Credit facilityOn June 23, 2006, we entered into a second amended and restated credit agreement consisting of a revolving credit facility of $325.0 million, of which up to a maximum of $125.0 million may be used for letters of credit, and matures on June 23, 2011. As of September 30, 2006, we had letters of credit totaling $59.9 million outstanding leaving $265.1 million available for future borrowing capacity. Interest on the borrowings under the credit facility is payable, at our option, at either the base rate plus an applicable margin based on our leverage ratio of 0.75% to 1.25% or LIBOR plus an applicable margin based on our leverage ratio of 1.75% to 2.25%. We must pay an unused commitment fee based on its leverage ratio of 0.375% or 0.50%. We must also pay a letter of credit participation fee with respect to outstanding letters of credit in an amount equal to the interest rate margin applicable to LIBOR borrowings under the revolving credit facility and letter of credit fronting fee of 0.20% per annum. The credit facility contains customary affirmative and negative covenants, including, but not limited to, limitations on the incurrence of indebtedness, asset dispositions, acquisitions, investments, dividends and other restricted payments, liens and transactions with affiliates. The credit facility also requires us to meet certain financial tests, including a maximum leverage ratio, a minimum interest coverage ratio and a limit on capital expenditures. As of September 30, 2006, we are in compliance with the covenants under the credit facility. The credit facility contains customary events of default, including, but not limited to, failure to pay principal or interest, breach of covenants or representations and warranties, cross-default to other indebtedness, judgment default and insolvency. If an event of default occurs under the credit facility, the lenders under the agreement will be entitled to take various actions, including demanding payment for all amounts outstanding thereunder and foreclosing on any collateral.
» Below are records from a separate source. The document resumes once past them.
-- ==== Sys2Proof/Machine/Security.lean ====
section
/-! DEFINITION. Isolation and security (chapter 13): partition records, resets and profiles, SPDM exchanges, keys, firmware, debug
access and vendor records. -/

namespace Sys2Proof.Machine

/-! ## Partition configuration (R393, R395, R396) -/

/-- Bit i of a number. -/
def numBit (n i : Nat) : Bool := decide (n / 2 ^ i % 2 = 1)

/-- A configuration record as its bytes spell it (Table 13.2); the operator's flags [3:0] are ignored (R395). -/
def parseRecord (b : CmdBlock) : PartCfg :=
  let p := b.par 6 1
  let fl := if p = 31 then 0 else b.par 7 1
  { partition := p, allowRegen := numBit fl 0, signedAdapters := numBit fl 1, toGateway := numBit fl 2, sealOut := numBit fl 3
    laneQuota := b.par 8 2, widePairs := b.par 0x0A 2, seqBase := b.par 0x0C 2, seqCount := b.par 0x0E 2
    kvQuota := b.par 0x10 4, sweepQuota := b.par 0x14 4, adpBase := b.par 0x18 2, adpCount := b.par 0x1A 2
    resCount := b.par 0x1C 2, queueLimit := b.par 0x1E 2, weight := b.par 0x20 1, queryFmt := BitVec.ofNat 8 (b.par 0x21 1)
    minKeyRank := b.par 0x22 1, cowAllot := b.par 0x23 1, defaultTtl := b.par 0x24 4
    adpArea := (b.par 0x28 8, b.par 0x30 8), reqArea := (b.par 0x38 8, b.par 0x40 8), parkArea := (b.par 0x48 8, b.par 0x50 8)
    spillBase := b.par 0x58 8, coldDevice := b.par 0x60 2, coldInbox := b.par 0x62 1, gwInbox := b.par 0x63 1
    gwDevice := b.par 0x64 2, raw := b.params.take 128 }

/-- BAD_RECORD: a reserved value or field, or a field outside its range. -/
def State.recordBad (s : State) (b : CmdBlock) (c : PartCfg) : Bool :=
  decide (b.par 0 4 ≠ 0x43505749 ∨ b.par 4 2 ≠ 1 ∨ (15 < c.partition ∧ c.partition ≠ 31) ∨ 15 < b.par 7 1 ∨ b.par 0x66 26 ≠ 0 ∨
    4096 < c.laneQuota ∨ 32768 < c.seqBase + c.seqCount ∨ 1024 < c.adpBase + c.adpCount ∨ 1024 < c.queueLimit ∨ c.weight = 0 ∨
    (c.queryFmt ≠ 0x09 ∧ c.queryFmt ≠ 0x07) ∨ 6 < c.minKeyRank ∨ 16 < c.cowAllot ∨
    c.defaultTtl < 811 ∨ 70037842 < c.defaultTtl ∨ 1023 < c.coldDevice ∨ 1023 < c.gwDevice) ||
  (decide (c.adpArea.2 ≠ 0) && !(s.inWregion c.adpArea.1 c.adpArea.2))

/-- Whether two ranges share an element. -/
def meets (a b : Nat × Nat) : Bool := decide (a.2 ≠ 0 ∧ b.2 ≠ 0) && overlaps a b

/-- Whether two records share a sequence entry, an adapter slot or a byte of DRAM. -/
def PartCfg.clashes (c d : PartCfg) : Bool :=
  meets (c.seqBase, c.seqCount) (d.seqBase, d.seqCount) || meets (c.adpBase, c.adpCount) (d.adpBase, d.adpCount) ||
  c.areas.any (fun a => d.areas.any (meets a))

/-- The records that stand or wait for an owner: in force, accepted, of a reset whose areas are still being zeroed. -/
def State.recordsOf (s : State) (p : Nat) : List PartCfg :=
  let q := s.part p
  q.cfg.toList ++ q.cfgDue.map (·.1) ++ q.zeroCfg.toList

/-- The record an owner will have at the next boundary, if any. -/
def State.nextCfg (s : State) (p : Nat) : Option PartCfg :=
  match (s.part p).cfgDue.getLast? with
  | some e => some e.1
  | none => (s.part p).cfg

/-- The descriptor ring's range. -/
def State.descRange (s : State) : Nat × Nat :=
  (s.hif.descBase.toNat * 65536, if s.hif.descEnable then s.hif.descEntries.toNat * 65536 else 0)

/-- OVERLAP (R396 step 3, R450). -/
def State.recordOverlaps (s : State) (c : PartCfg) : Bool :=
  let goldens := s.gens.filterMap (fun g => if g.state = 0 then none else some (g.goldenBase, g.goldenSize))
  (owners.filter (fun p => p ≠ c.partition)).any (fun p => (s.recordsOf p).any c.clashes) ||
  c.areas.any (fun a => decide (a.2 ≠ 0) &&
    (decide (a.1 % 4096 ≠ 0) || meets a s.vRange || meets a s.descRange || !(s.okDram a.1 a.2))) ||
  (c.areas.drop 1).any (meets · s.wRange) || goldens.any (meets c.adpArea)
As a result of amending and restating our prior credit agreement, we incurred a write-off of $1.4 million of deferred financing expenses related to the prior credit agreement.
Other
As a regular part of our business, we review opportunities for, and engage in discussions and negotiations concerning, the acquisition of coal mining assets and interests in coal mining companies, and acquisitions of, or combinations with, coal mining companies. When we believe that these opportunities are consistent with our growth plans and our acquisition criteria, we will make bids or proposals and/or enter into letters of intent and other similar agreements, which may be binding or nonbinding, that are customarily subject to a variety of conditions and usually permit us to terminate the discussions and any related agreement if, among other things, we are not satisfied with the results of our due diligence investigation. Any acquisition opportunities we pursue could materially affect our liquidity and capital resources and may require us to incur indebtedness, seek equity capital or both. There can be no assurance that additional financing will be available on terms acceptable to us, or at all.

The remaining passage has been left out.